» **WORK ORDER**
Wherever the word "bytesAt" turns up in a line of the entries, copy that line.

* * *

-- ==== Sys2Proof/Machine/Cellar.lean ====
section
/-! DEFINITION. The cellar: writing and restoring pause images, page reads, scrub and rebuild, the loss of data, cellar seconds and
keys (R329 to R349). -/

namespace Sys2Proof.Machine

/-! ### Pause images (R337, R339) -/

/-- A frame as an image stores it: SequenceHandle and Generation zero (R337). -/
def storedFrame (frame : Bytes) : Bytes := zeros 4 ++ bytesAt frame 4 12 ++ zeros 4 ++ frame.drop 20

/-- The frame of a page as the tables in effect give it, zeros where the page has none. -/
def Mem.pageFrame (m : Mem) (half directory page : Nat) : Bytes :=
  match m.tableEntry half directory page with
  | none => zeros 10240
  | some e => storedFrame (m.read (entryFrame e) 10240)

/-- The frames of a sequence's image: pages 0 to FramesPerLayer − 1 of each layer in ascending order, from the copy of the
tables in the half of its lowest engine. -/
def S8.imageFrames (s : S8) (slot : Nat) (q : Sequence) : List Bytes :=
  let half := q.stripes.headD 0
  (List.range s.run.layersHeld).flatMap (fun x =>
    let root := s.mem.root (rootAddr half s.run.layersHeld slot x)
    (List.range (framesFor q.held)).map (fun p => s.mem.pageFrame half root.directory p))

/-- The header page of a sequence's image with a SequenceDigest (R337). -/
def S8.imageHeader (s : S8) (q : Sequence) (digest : Bytes) : Bytes :=
  let kind := if q.state = .parked then 1 else 0
  let first := leBytes 2 1 ++ leBytes 1 kind ++ leBytes 1 q.req.cls ++ leBytes 4 (q.held + 1) ++ leBytes 2 s.run.layersHeld ++
    leBytes 1 q.req.pinPolicy ++ leBytes 1 q.req.wheelId ++ leBytes 4 q.wheelVersion ++ leBytes 2 q.cultureId ++
    leBytes 2 q.cultureVersion ++ leBytes 4 (framesFor q.held) ++ leBytes 4 ((q.tokenOf q.entered).getD 0) ++
    leBytes 4 q.req.temperature ++ leBytes 4 q.req.topP ++ leBytes 8 q.req.sampleSeed ++ leBytes 8 q.draws ++
    (List.range 8).flatMap (fun i => leBytes 4 (q.req.stops.getD i 0xFFFFFFFF)) ++ leBytes 4 q.req.window ++ leBytes 4 q.emitted ++
    leBytes 4 q.left ++ leBytes 2 q.status ++ zeros 6 ++ leBytes 8 q.nextEntry
  padTo 16384 (padTo 256 (padTo 112 first ++ padTo 32 digest) ++ ((s.run.running.map Sheet.layerIds).getD []))

/-- The stored bytes of an image in page order, the digest field zero (R339). -/
def PauseImage.stored (i : PauseImage) : Bytes :=
  let body := i.frames.flatten
  bytesAt i.header 0 112 ++ zeros 32 ++ i.header.drop 144 ++ padTo (16384 * ceilDiv body.length 16384) body

/-- A sequence's image. -/
def S8.imageOf (s : S8) (slot : Nat) (q : Sequence) : PauseImage :=
  let blank : PauseImage := { header := s.imageHeader q (zeros 32), frames := s.imageFrames slot q }
  { blank with header := s.imageHeader q (sha256 blank.stored) }

/-- The first stripe of the Pause partition: those of the Golden, Culture, Catalogue and Log partitions come before it. -/
def firstPauseStripe : Nat := ceilDiv (1536 * 2 ^ 30) (7 * 16384)

/-- Cellar pages of an image. -/
def PauseImage.pages (i : PauseImage) : Nat := i.stored.length / 16384

/-- The stripes of a stored image. -/
def PauseEntry.holds (e : PauseEntry) (stripe : Nat) : Bool :=
  (e.state = 2 || e.state = 3) && e.stripe ≤ stripe && stripe < e.stripe + ceilDiv e.image.pages 6

/-- An image is written, read back and indexed (R339, R340). -/
def S8.storeImage (s : S8) (slot : Nat) (q : Sequence) (n : Nat) : S8 :=
  let image := s.imageOf slot q
  let stripes := s.stripesFor image.pages
  let first := firstPauseStripe + s.cellar.nextStripe
  let entry : PauseEntry :=
    { nonce := nonceOf s.free
      expiry := if q.state = .parked then 0xFFFFFFFF else s.cellar.seconds + s.dict.get Obj.pauseTimeToLive
      length := q.held + 1, pages := pagesField image.pages, layerTag := s.run.tag, state := 2, image := image, stripe := first }
  let s1 := s.picked.writePages image.pages
  { s1 with cellar := { s1.cellar with
      index := SMap.insert s1.cellar.index n entry
      nextStripe := s1.cellar.nextStripe + ceilDiv image.pages 6
      narrow := if s.cellarsAway = [] then s1.cellar.narrow
        else (List.range stripes).foldl (fun m i => SMap.insert m (first + i) s.cellarsAway) s1.cellar.narrow } }
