-- ==== Sys2Proof/Machine/Ripening.lean ====
section
/-! DEFINITION. Ripening: jobs, the activation store, the backward pass, updates and published parts (R383 to R395). -/

namespace Sys2Proof.Machine

/-! ### The request record (R383) -/

/-- Fields of a job's request record. -/
def Job.culture (j : Job) : Nat := leAt j.request 2 2
def Job.base (j : Job) : Nat := leAt j.request 4 2
def Job.force (j : Job) : Bool := field (leAt j.request 1 1) 0 1 = 1
def Job.learningRate (j : Job) : Fp := binary32.decode (leAt j.request 8 4)
def Job.beta (j : Job) : Fp := binary32.decode (leAt j.request 12 4)
def Job.clip (j : Job) : Fp := binary32.decode (leAt j.request 16 4)
def Job.updateSteps (j : Job) : Nat := leAt j.request 20 4
def Job.publishUpdates (j : Job) : Nat := leAt j.request 24 4

/-- Does a job run: its state is running, part writing or part ready? (R396) -/
def Job.runs (j : Job) : Bool := 2 ≤ j.state && j.state ≤ 4

/-- Is a job under way: waiting for its start or running? -/
def Job.live (j : Job) : Bool := 1 ≤ j.state && j.state ≤ 4

/-- The key of the culture version a job works on. -/
def Job.keyOf (j : Job) (version : Nat) : Nat := j.culture * 65536 + version

/-- +0 and 1 as data. -/
def fpZero : Fp := .fin false 0 0
def fpOne : Fp := .fin false 1 0

/-- Do a record's fields lie in their ranges? -/
def Job.inRange (j : Job) (step : Nat) : Bool :=
  !j.learningRate.nonFinite && fpZero.lt j.learningRate && !j.beta.nonFinite && !(j.beta.lt fpZero) && j.beta.lt fpOne &&
    j.clip ≠ .nan && !(j.clip.lt fpZero) && 64 ≤ j.updateSteps && j.updateSteps ≤ 1048576 && 1 ≤ j.publishUpdates &&
    j.publishUpdates ≤ 1000000 && step + 64 ≤ j.startStep

/-! ### Starting and stopping (R384, R385) -/

/-- The READY version of a job's base, with its place's record. -/
def S8.jobBase (s : S8) (j : Job) : Option (Culture × PlaceRecord) :=
  match s.cultures.find (j.keyOf j.base) with
  | none => none
  | some v => if v.state = 4 then (v.place.bind s.run.placeRecord).map (fun p => (v, p)) else none

/-- The roles of its base that the module holds, with the block of the image that carries each and the vat. -/
def S8.jobRoles (s : S8) (j : Job) : List (Nat × Nat × Nat) :=
  match s.jobBase j with
  | none => []
  | some (v, p) => v.roles.zipIdx.filterMap (fun e => (p.vatOf e.1).map (fun l => (e.1, e.2, l)))

/-- MiB of a half's ripening rows that the live jobs' master copies take: 12 for each role. -/
def S8.masterMiB (s : S8) (half : Nat) : Nat :=
  (s.ripen.jobs.filter (fun e => e.2.live)).foldl (fun a e =>
    a + 12 * ((s.jobRoles e.2).filter (fun r => vatHalf r.2.2 = half)).length) 0

/-- Do a job's master copy and stores fit in every half, beside those of the jobs under way? (R384) -/
def S8.areaFits (s : S8) (j : Job) : Bool :=
  (List.range 16).all (fun h =>
    let own := 12 * ((s.jobRoles j).filter (fun r => vatHalf r.2.2 = h)).length
    own = 0 || s.masterMiB h + own + Config.ripenStore ((s.run.running.map (fun sh => sh.header.runId)).getD 0) h ≤
      s.dict.get Obj.ripenAreaMiB)

/-- Why a request fails its job: 0 when it does not (R383 to R385). -/
def S8.jobReason (s : S8) (j : Job) : Nat :=
  let ripens := ((s.run.running.map (fun sh => sh.tracks.any (·.ripen))).getD false)
  if !(j.inRange s.run.step) || s.ripen.jobs.any (fun e => e.2.live && e.2.culture = j.culture) then 2
  else if !ripens || (s.jobBase j).isNone then 1
  else if !(s.areaFits j) then 3
  else 0

/-- The job a request defines. -/
def Job.ofRequest (b : Bytes) : Job :=
  { state := 1, reason := 0, request := b, startStep := leAt b 32 8, updates := 0, lossTokens := 0, part := 0, published := 0,
    publish := none, stopping := false, roles := [], header := [], master := [], momentum := [], gradient := [] }

/-- Change a job. -/
def S8.setJob (s : S8) (n : Nat) (f : Job → Job) : S8 :=
  { s with ripen := { s.ripen with jobs := s.ripen.jobs.map (fun e => if e.1 = n then (e.1, f e.2) else e) } }

/-- RipenJobRequest (R383, R385): refused for a job number out of range and while that job is under way. -/
def ripenJobEffect : WriteEffect := fun s value =>
  let n := leAt value 0 1
  let j := Job.ofRequest value
  if value.length ≠ 64 then (statusLength, s)
  else if n = 0 ∨ 4 < n then (statusRange, s)
  else if ((SMap.find s.ripen.jobs n).map (fun (k : Job) => k.live)).getD false then (statusState, s)
  else
    let reason := s.jobReason j
    let job := if reason = 0 then j else { j with state := 5, reason := reason }
    (statusOk, { s with ripen := { s.ripen with jobs := SMap.insert s.ripen.jobs n job } })

/-- RIPEN_JOB_REQUEST (R383 to R385). -/
def execRipenJobRequest (w : ObjWrite) (s : State) : Host.Outcome State Fault Refusal :=
  act (.ripenJobRequest w) s (fun c => c.performWrite w Obj.ripenJobRequest ripenJobEffect)

/-- RipenJobStop: the job stops at the next step boundary (R385). -/
def ripenStopEffect : WriteEffect := fun s value =>
  let n := valueOf value
  if n = 0 ∨ 4 < n then (statusRange, s) else (statusOk, s.setJob n (fun j => { j with stopping := true }))

/-- RIPEN_JOB_STOP (R385). -/
def execRipenJobStop (w : ObjWrite) (s : State) : Host.Outcome State Fault Refusal :=
  act (.ripenJobStop w) s (fun c => c.performWrite w Obj.ripenJobStop ripenStopEffect)

/-- The key of a master weight. -/
def weightKey (role row col : Nat) : Nat := role * 2 ^ 20 + 1024 * row + col

/-- A column step word as its mantissa and exponent (R355). -/
def stepOf (w : Nat) : Dyadic := { m := (field w 0 16 : Nat), e := toSigned 8 (field w 16 8) }

/-- The master weights of one role: g × m × 2^e, exact in binary32 (R384). -/
def seedRole (master : SMap Nat) (role : Nat) (g : Golden) : SMap Nat :=
  (List.range 1024).foldl (fun m i => (List.range 1024).foldl (fun m c =>
    SMap.put 0 m (weightKey role i c) (binary32.encode (binary32.roundDyadic false
      (Dyadic.mul { m := g.weight i c, e := 0 } (stepOf (g.step c)))))) m) master

/-- A job begins: its master copy is seeded, or its base is no longer READY. -/
def S8.beginJob (s : S8) (n : Nat) (j : Job) : S8 :=
  match s.jobBase j, SMap.find s.cellar.images (j.keyOf j.base) with
  | some _, some image =>
    let roles := s.jobRoles j
    let master := roles.foldl (fun m r => seedRole m r.1 { culture := true, bytes := roleBlock image r.2.1 }) []
    s.setJob n (fun j => { j with state := 2, roles := roles.map (·.1), header := image.take 512, master := master })
  | _, _ => s.setJob n (fun j => { j with state := 5, reason := 1 })

/-- An unpublished part leaves: the vats being written for it are given back and its place is free one step later (R378, R392). -/
def S8.dropPart (s : S8) (j : Job) : S8 :=
  match s.cultures.find (j.keyOf j.part) with
  | none => s
  | some v =>
    if !v.part then s
    else
      let s1 := v.targets.foldl (fun s e => s.releaseSpare e.2) s
      let table := s1.cultures.table.filter (fun u => u.key ≠ v.key)
      match v.place with
      | none => { s1 with cultures := { s1.cultures with table := table } }
      | some p =>
        { s1 with cultures := Cultures.setPlace { s1.cultures with
            table := table, freeing := s1.cultures.freeing ++ [(p, s1.run.step + 1)] } p 3 }

/-- A job's training sequences, by slot. -/
def S8.trainingSlots (s : S8) (n : Nat) : List Nat := (s.serve.slots.filter (fun e => e.2.req.ripenJob = n)).map (·.1)

/-- What a job leaves when it ends: its passes and its entries of the activation store go. -/
def S8.forgetPasses (s : S8) (n : Nat) : S8 :=
  let slots := s.trainingSlots n
  { s with ripen := { s.ripen with
      passes := s.ripen.passes.filter (fun p => p.job ≠ n)
      store := SMap.keep (fun k _ => !(slots.contains (k / (4096 * 65536)))) s.ripen.store } }

/-- A job fails: its last published version keeps serving (R395). -/
def S8.failJob (s : S8) (n reason : Nat) : S8 :=
  match SMap.find s.ripen.jobs n with
  | none => s
  | some j =>
    ((s.dropPart j).forgetPasses n).setJob n (fun j => { j with
      state := 5, reason := reason, publish := none, stopping := false, master := [], momentum := [], gradient := [] })

/-- A job stops: it is idle, its master copy freed and its gradient sums discarded (R385). -/
def S8.stopJob (s : S8) (n : Nat) : S8 :=
  match SMap.find s.ripen.jobs n with
  | none => s
  | some j =>
    let s1 := (s.dropPart j).forgetPasses n
    { s1 with ripen := { s1.ripen with jobs := SMap.erase s1.ripen.jobs n } }

/-- Every job under way stops (R395: a run change or version switch). -/
def S8.stopJobs (s : S8) : S8 := (s.ripen.jobs.filter (fun e => e.2.live)).foldl (fun s e => s.stopJob e.1) s

/-- Dies are lost: the jobs with a role, and so its master copy, on one of them fail, and so do all when a ripening track is on
one (R395). -/
def S8.ripenDiesLost (s : S8) (dies : List Nat) : S8 :=
  let track := (s.run.running.map (fun sh =>
    sh.tracks.any (fun t => t.ripen && dies.any (fun d => field t.dieMask d 1 = 1)))).getD false
  (s.ripen.jobs.filter (fun e => e.2.live &&
      (track || (s.jobRoles e.2).any (fun r => dies.contains (vatDie r.2.2))))).foldl (fun s e => s.failJob e.1 6) s

/-- Does a word of a working area lie in its half's ripening rows? (R384) -/
def S8.inRipenArea (s : S8) (half word : Nat) : Bool :=
  let a := workBase half + Config.ripenArea half
  a ≤ 16 * word && 16 * word < a + 2 ^ 20 * s.dict.get Obj.ripenAreaMiB

/-- Uncorrectable words are met in a half's ripening rows: a job with master rows in the half fails with reason 5 (R395). -/
def S8.masterFault (s : S8) (half : Nat) (bad : List Nat) : S8 :=
  let jobs := (s.ripen.jobs.filter (fun e => e.2.runs && (s.jobRoles e.2).any (fun r => vatHalf r.2.2 = half))).map (·.1)
  if jobs = [] ∨ !(bad.any (s.inRipenArea half)) then s
  else (s.picked.failJob (s.pick jobs) 5).raise Obj.ripenMasterFaultCount 0 1 (unitField 2 half) (s.pick jobs)

/-! ### Updates (R391) -/

/-- The keys a job's update works through, rising: role, row, column. -/
def Job.keys (j : Job) : List Nat := (j.master ++ j.momentum ++ j.gradient).foldl (fun l e => insertNat e.1 l) []

/-- n2: the sum of the squared gradient sums, in binary64. -/
def Job.norm2 (j : Job) : Fp :=
  j.keys.foldl (fun a k =>
    let g := binary32.decode (SMap.getD j.gradient k 0)
    binary64.add a (binary64.mul g g)) fpZero

/-- f: 1, or ClipNorm over the norm, rounded once to binary32. -/
def Job.clipFactor (j : Job) : Fp :=
  let norm := binary64.sqrt j.norm2
  if fpZero.lt j.clip && j.clip.lt norm then binary32.div j.clip norm else fpOne

/-- One weight's update. -/
def Job.step (j : Job) (f : Fp) (k : Nat) : Job :=
  let grad := binary32.decode (SMap.getD j.gradient k 0)
  let mom := binary32.add (binary32.mul j.beta (binary32.decode (SMap.getD j.momentum k 0))) (binary32.mul f grad)
  let master := binary32.sub (binary32.decode (SMap.getD j.master k 0)) (binary32.mul j.learningRate mom)
  { j with
    momentum := SMap.put 0 j.momentum k (binary32.encode mom)
    master := SMap.put 0 j.master k (binary32.encode master) }

/-- The job after its update: gradient sums are 0 again. -/
def Job.update (j : Job) : Job :=
  let f := j.clipFactor
  { j.keys.foldl (fun a k => a.step f k) j with gradient := [], updates := j.updates + 1 }

/-- Is a master weight not finite? -/
def Job.diverged (j : Job) : Bool := j.master.any (fun e => (binary32.decode e.2).nonFinite)

/-! ### Parts (R392) -/

/-- A column's master weights as exact values. -/
def Job.column (j : Job) (role col : Nat) : List Dyadic :=
  (List.range 1024).map (fun i => (binary32.decode (SMap.getD j.master (weightKey role i col) 0)).toDyadic)

/-- ceil(|x| / (127 × 2^e)). -/
def stepMantissa (x : Dyadic) (e : Int) : Nat :=
  let d := x.e - e
  if 0 ≤ d then ceilDiv (x.m.natAbs * 2 ^ d.toNat) 127 else ceilDiv x.m.natAbs (127 * 2 ^ (-d).toNat)

/-- A column's step: the least e for which every weight's mantissa is at most 65,535, and the largest mantissa at it. -/
def columnStep (w : List Dyadic) : Dyadic :=
  if w.all (fun x => x.m = 0) then { m := 0, e := 0 }
  else
    let fits (i : Nat) : Bool := w.all (fun x => stepMantissa x ((i : Int) - 128) ≤ 65535)
    let i : Nat := ((List.range 256).find? fits).getD 255
    let e : Int := (i : Int) - 128
    { m := (w.foldl (fun a x => max a (stepMantissa x e)) 0 : Nat), e := e }

/-- g = rne(master / step). -/
def quantise (x step : Dyadic) : Int :=
  if step.m = 0 then 0
  else
    let d := x.e - step.e
    if 0 ≤ d then rneDiv (x.m * 2 ^ d.toNat) step.m.natAbs else rneDiv x.m (step.m.natAbs * 2 ^ (-d).toNat)

/-- A role's block (R374): its weights row by row, then its column steps. -/
def Job.roleBlock (j : Job) (role : Nat) : Bytes :=
  let cols := (List.range 1024).map (fun c => let w := j.column role c; (w, columnStep w))
  let zero : Dyadic := { m := 0, e := 0 }
  (List.range 1024).flatMap (fun i => cols.map (fun c => BitVec.ofInt 8 (quantise (c.1.getD i zero) c.2))) ++
    cols.flatMap (fun c => leBytes 2 c.2.m.natAbs ++ leBytes 1 (ofSigned 8 c.2.e) ++ [0])

/-- A part image: the base image's header for the roles held, under version v. -/
def Job.image (j : Job) (v : Nat) : Bytes :=
  let h := j.header
  bytesAt h 0 4 ++ leBytes 2 v ++ bytesAt h 6 1 ++ leBytes 1 j.roles.length ++ bytesAt h 8 8 ++
    padTo 496 (j.roles.flatMap (fun r => bytesAt h (16 + 4 * r) 4)) ++ j.roles.flatMap j.roleBlock

/-- One above the highest version of a CultureId held or stored. -/
def S8.nextVersion (s : S8) (id : Nat) : Nat := 1 + (s.versionsHeld id ++ s.versionsStored id).foldl max 0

* * *

» **TASK SOLUTION**
def storedFrame (frame : Bytes) : Bytes := zeros 4 ++ bytesAt frame 4 12 ++ zeros 4 ++ frame.drop 20
  bytesAt i.header 0 112 ++ zeros 32 ++ i.header.drop 144 ++ padTo (16384 * ceilDiv body.length 16384) body
  bytesAt h 0 4 ++ leBytes 2 v ++ bytesAt h 6 1 ++ leBytes 1 j.roles.length ++ bytesAt h 8 8 ++
    padTo 496 (j.roles.flatMap (fun r => bytesAt h (16 + 4 * r) 4)) ++ j.roles.flatMap j.roleBlock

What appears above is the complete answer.